Runtime Watchdog¶
Note
This feature is available since Cloe runtime version 0.16.
The Cloe runtime has the ability to activate a watchdog that will act when
a simulation state exceeds a configured timeout. It can be configured in the
stack file in the engine section and has the following defaults:
engine:
watchdog:
mode: off
default_timeout: 90000
state_timeouts:
CONNECT: 300000
ABORT: 90000
STOP: 300000
DISCONNECT: 600000
/engine/watchdog/mode¶
The following modes are available:
offThe watchdog is disabled (the default).
logWhen a timeout occurs, the watchdog logs a critical message, but does nothing else:
Watchdog timeout of 90000 ms exceeded for state: X
This can be useful if the log messages are continuously monitored, as the orchestrator may be better suited to provide customizable reactions.
abortWhen a timeout occurs, the watchdog logs a message and then pushes an ABORT interrupt. This will result in an orderly shutdown but will not work if the state that caused the timeout never returns.
killWhen a timeout occurs, the program is killed. None of the plugins will be given the opportunity to clean up, so this may result in output files that are only partially written or processes that are still running in the background.
/engine/watchdog/default_timeout¶
The default timeout is used for each state unless a state-specific timeout is
set in /engine/watchdog/state_timeouts. This value is specified in
milliseconds, with zero indicating no timeout.
Note
The default timeout should generally be at least as long as the
polling interval (set in /engine/polling_interval), otherwise the watchdog
will trigger during normal operation.
/engine/watchdog/state_timeouts¶
Not all states need the same time, in particular, the CONNECT and DISCONNECT states may require I/O operations that can take an order of magnitude more time than other states in the simulation.

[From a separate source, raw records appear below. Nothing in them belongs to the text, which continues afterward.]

-- ==== Sys2Proof/Proofs/RovingSupply.lean ====
section
/-!
PROOFS. The replacement of a bobbin (O54), the roving audit and the governor window (O55).
-/
namespace Sys2Proof.Machine

-- One after another: each theorem as a task of its own takes a thread.
set_option Elab.async false

/-! ## Sides by their parts -/

theorem Sides.eq_set {α : Type} {p q : Sides α} {side : Side} {v : α} (h : q.get side = v)
    (hother : ∀ sd, sd ≠ side → q.get sd = p.get sd) : q = p.set side v := by
  obtain ⟨a, b⟩ := p
  obtain ⟨c, d⟩ := q
  cases side with
  | a => exact congrArg₂ Sides.mk h (hother .b (by decide))
  | b => exact congrArg₂ Sides.mk (hother .a (by decide)) h

/-! ## The bus after a join -/

section
variable {side : Side} {pos : Nat} {s t u v w : State} {sp old : Spindle}

/-- A join holds the clamp command CLOSED where the clamp was OPEN (R45). -/
theorem joinBreakList_bus {cause : Cause} {new : Spindle} (hq : s.Queued side) (h : s.spindle side pos = some old)
    (hclamp : old.clamp = .opened) :
    (joinBreakList side pos cause new s).bus = (holdClamp side pos .closed s).bus := by
  have hcur : (advanceSeq side s).spindle side pos = some (asFound s side old) := by
    rw [advanceSeq_asFound hq, h]
    rfl
  have hbus : (advanceSeq side s).bus = s.bus := advanceSeq_frame side s .bus (by decide)
  unfold joinBreakList
  dsimp only
  rw [writeSpindle_bus side pos _ hcur, if_neg (by rw [asFound_clamp, hclamp]; exact Clamp.noConfusion)]
  exact holdClamp_bus_congr hbus

/-! ## Counts after a step that keeps the books -/

theorem counted_of_books {f : SideFigure} (h : BooksKept s w) : Counted side [f] s (countSide side f w) := by
  obtain ⟨hposs, hcounts, hex, hdoffs, hmark, hmarks, hhist, hseq⟩ := h
  have hcounted := countSide_counted side f w
  unfold Counted at hcounted ⊢
  rwa [hposs, hcounts, hex, hdoffs, hmark, hmarks, hhist, hseq] at hcounted

theorem raises_of_books {f : SideFigure} (h : BooksKept s w) (hline : w.line = s.line) :
    LineRaises (saturates side [f] s) s (countSide side f w) := by
  have hraise := (countSide_lineRaises side f w).from_same hline
  unfold saturates at hraise ⊢
  rwa [h.counts, h.marker] at hraise

/-- A count credits no length on either side. -/
theorem countSide_credited (side sd : Side) (f : SideFigure) (s : State) : Credited sd 0 s (countSide side f s) := by
  by_cases h : sd = side
  · subst h
    exact countSide_credited_zero sd f s
  · obtain ⟨-, -, -, -, -, -, hshift, -⟩ := countSide_otherSide side f s sd h
    unfold Credited
    rw [hshift]
    simp

/-! ## The bobbin is replaced (R133, R134) -/

/-- What the replacement of a bobbin does to the records, the lists, the bus and the shift. -/
def RenewsBobbin (side : Side) (pos : Nat) (sp : Spindle) (s v : State) : Prop :=
  let full := s.articles.active.bobbin * 1000
  let art := s.articles.active
  Counted side [.replacement] s v ∧
  if sp.state = .running then
    BothSides (fun sd => Credited sd (openSum (s.spindles.get sd) s.flmm) s v) ∧
    (∀ sd p, ¬(sd = side ∧ p = pos) → v.spindle sd p =
      (s.spindle sd p).map fun r => (if sd = side then asFound s side r else r).close art s.flmm) ∧
    v.spindle side pos = some { sp.close art s.flmm with
      state := .broken, marker := none, clamp := .closed, roving := some full, attempts := 0
      seq := some (counterFound s side + 1), cause := some .rovingChange, lockCause := none } ∧
    v.breakList = s.breakList.set side (s.breakList.get side ++ [pos]) ∧
    v.breakSeq = s.breakSeq.set side (counterFound s side + 1) ∧
    v.bus = (holdClamp side pos .closed s).bus
  else BothSides (fun sd => Credited sd 0 s v) ∧ OtherSideSame side s v ∧
    if sp.state = .waitRoving then
      JoinsList side pos { sp with roving := some full, cause := some .rovingChange, attempts := 0 } s v
    else RecordBecomes side pos { sp with roving := some full } s v ∧ v.breakList = s.breakList ∧
      v.breakSeq = s.breakSeq

theorem Credited.next {ps : List Part} {dl : Nat} (h : Credited side dl s t) (hf : OnlyChanges ps t u)
    (hshift : Part.shift ∉ ps := by decide) : Credited side dl s u := by
  have hs : u.shift = t.shift := hf .shift hshift
  simpa only [Credited, hs] using h

theorem Counted.next {ps : List Part} {fs : List SideFigure} (h : Counted side fs s t) (hf : OnlyChanges ps t u)
    (hshift : Part.shift ∉ ps := by decide) : Counted side fs s u := by
  have hs : u.shift = t.shift := hf .shift hshift
  simpa only [Counted, hs] using h

theorem bothSides_iff {P : Side → Prop} : BothSides P ↔ ∀ side, P side :=
  ⟨fun ⟨ha, hb⟩ side => by cases side; exacts [ha, hb], fun h => ⟨h .a, h .b⟩⟩

/-- The run of the roving and the line go on after the replacement. -/
theorem RenewsBobbin.next (h : RenewsBobbin side pos sp s t) (hf : OnlyChanges [.roving, .line] t u) :
    RenewsBobbin side pos sp s u := by
  obtain ⟨hcount, hrest⟩ := h
  have hspindle (sd : Side) (p : Nat) : u.spindle sd p = t.spindle sd p :=
    State.spindle_congr (congrArg (·.get sd) (hf .spindles (by decide))) p
  refine ⟨hcount.next hf, ?_⟩
  by_cases hrun : sp.state = .running
  · rw [if_pos hrun] at hrest ⊢
    obtain ⟨hcr, hothers, hrec, hlist, hseq, hbus⟩ := hrest
    exact ⟨bothSides_iff.2 fun sd => (bothSides_iff.1 hcr sd).next hf,
      fun sd p hp => (hspindle sd p).trans (hothers sd p hp), (hspindle side pos).trans hrec,
      (hf .breakList (by decide)).trans hlist, (hf .breakSeq (by decide)).trans hseq, (hf .bus (by decide)).trans hbus⟩
  · rw [if_neg hrun] at hrest ⊢
    obtain ⟨hcr, hother, hrest⟩ := hrest
    refine ⟨bothSides_iff.2 fun sd => (bothSides_iff.1 hcr sd).next hf, hother.trans (hf.otherSide side), ?_⟩
    by_cases hwait : sp.state = .waitRoving
    · rw [if_pos hwait] at hrest ⊢
      exact hrest.next hf
    · rw [if_neg hwait] at hrest ⊢
      obtain ⟨hrec, hlist, hseq⟩ := hrest
      exact ⟨hrec.then_frame hf, (hf .breakList (by decide)).trans hlist, (hf .breakSeq (by decide)).trans hseq⟩

/-- The roving record is changed before the replacement. -/
theorem RenewsBobbin.from_roving {ρ : Roving} (h : RenewsBobbin side pos sp (s.setRoving ρ) v) :
    RenewsBobbin side pos sp s v := by
  obtain ⟨hcount, hrest⟩ := h
  refine ⟨hcount, ?_⟩
  by_cases hrun : sp.state = .running
  · rw [if_pos hrun] at hrest ⊢
    obtain ⟨hcr, hothers, hrec, hlist, hseq, hbus⟩ := hrest
    exact ⟨hcr, hothers, hrec, hlist, hseq, hbus.trans (holdClamp_bus_congr rfl)⟩
  · rw [if_neg hrun] at hrest ⊢
    obtain ⟨hcr, hother, hrest⟩ := hrest
    refine ⟨hcr, hother, ?_⟩
    by_cases hwait : sp.state = .waitRoving
    · rw [if_pos hwait] at hrest ⊢
      exact hrest.from_same rfl rfl rfl rfl
    · rw [if_neg hwait] at hrest ⊢
      obtain ⟨hrec, hlist, hseq⟩ := hrest
      exact ⟨hrec.from_same rfl rfl, hlist, hseq⟩

theorem split_shown (s : State) (sd : Side) :
    ((split s).spindles.get sd).map (·.shown) = (s.spindles.get sd).map (·.shown) := by
  have hget : (split s).spindles.get sd = (s.spindles.get sd).map (·.close s.articles.active s.flmm) := by
    cases sd <;> rfl
  rw [hget, List.map_map]
  exact List.map_congr_left fun sp _ => close_shown _ _ sp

Each state can therefore be given a state-specific timeout. This can be either
null to use the default timeout, or a number of milliseconds. The following
case-sensitive states are available:
CONNECT
START
STEP_BEGIN
STEP_SIMULATORS
STEP_CONTROLLERS
STEP_END
PAUSE
RESUME
SUCCESS
FAIL
ABORT
STOP
RESET
KEEP_ALIVE
DISCONNECT
See System States for more information on the simulation states.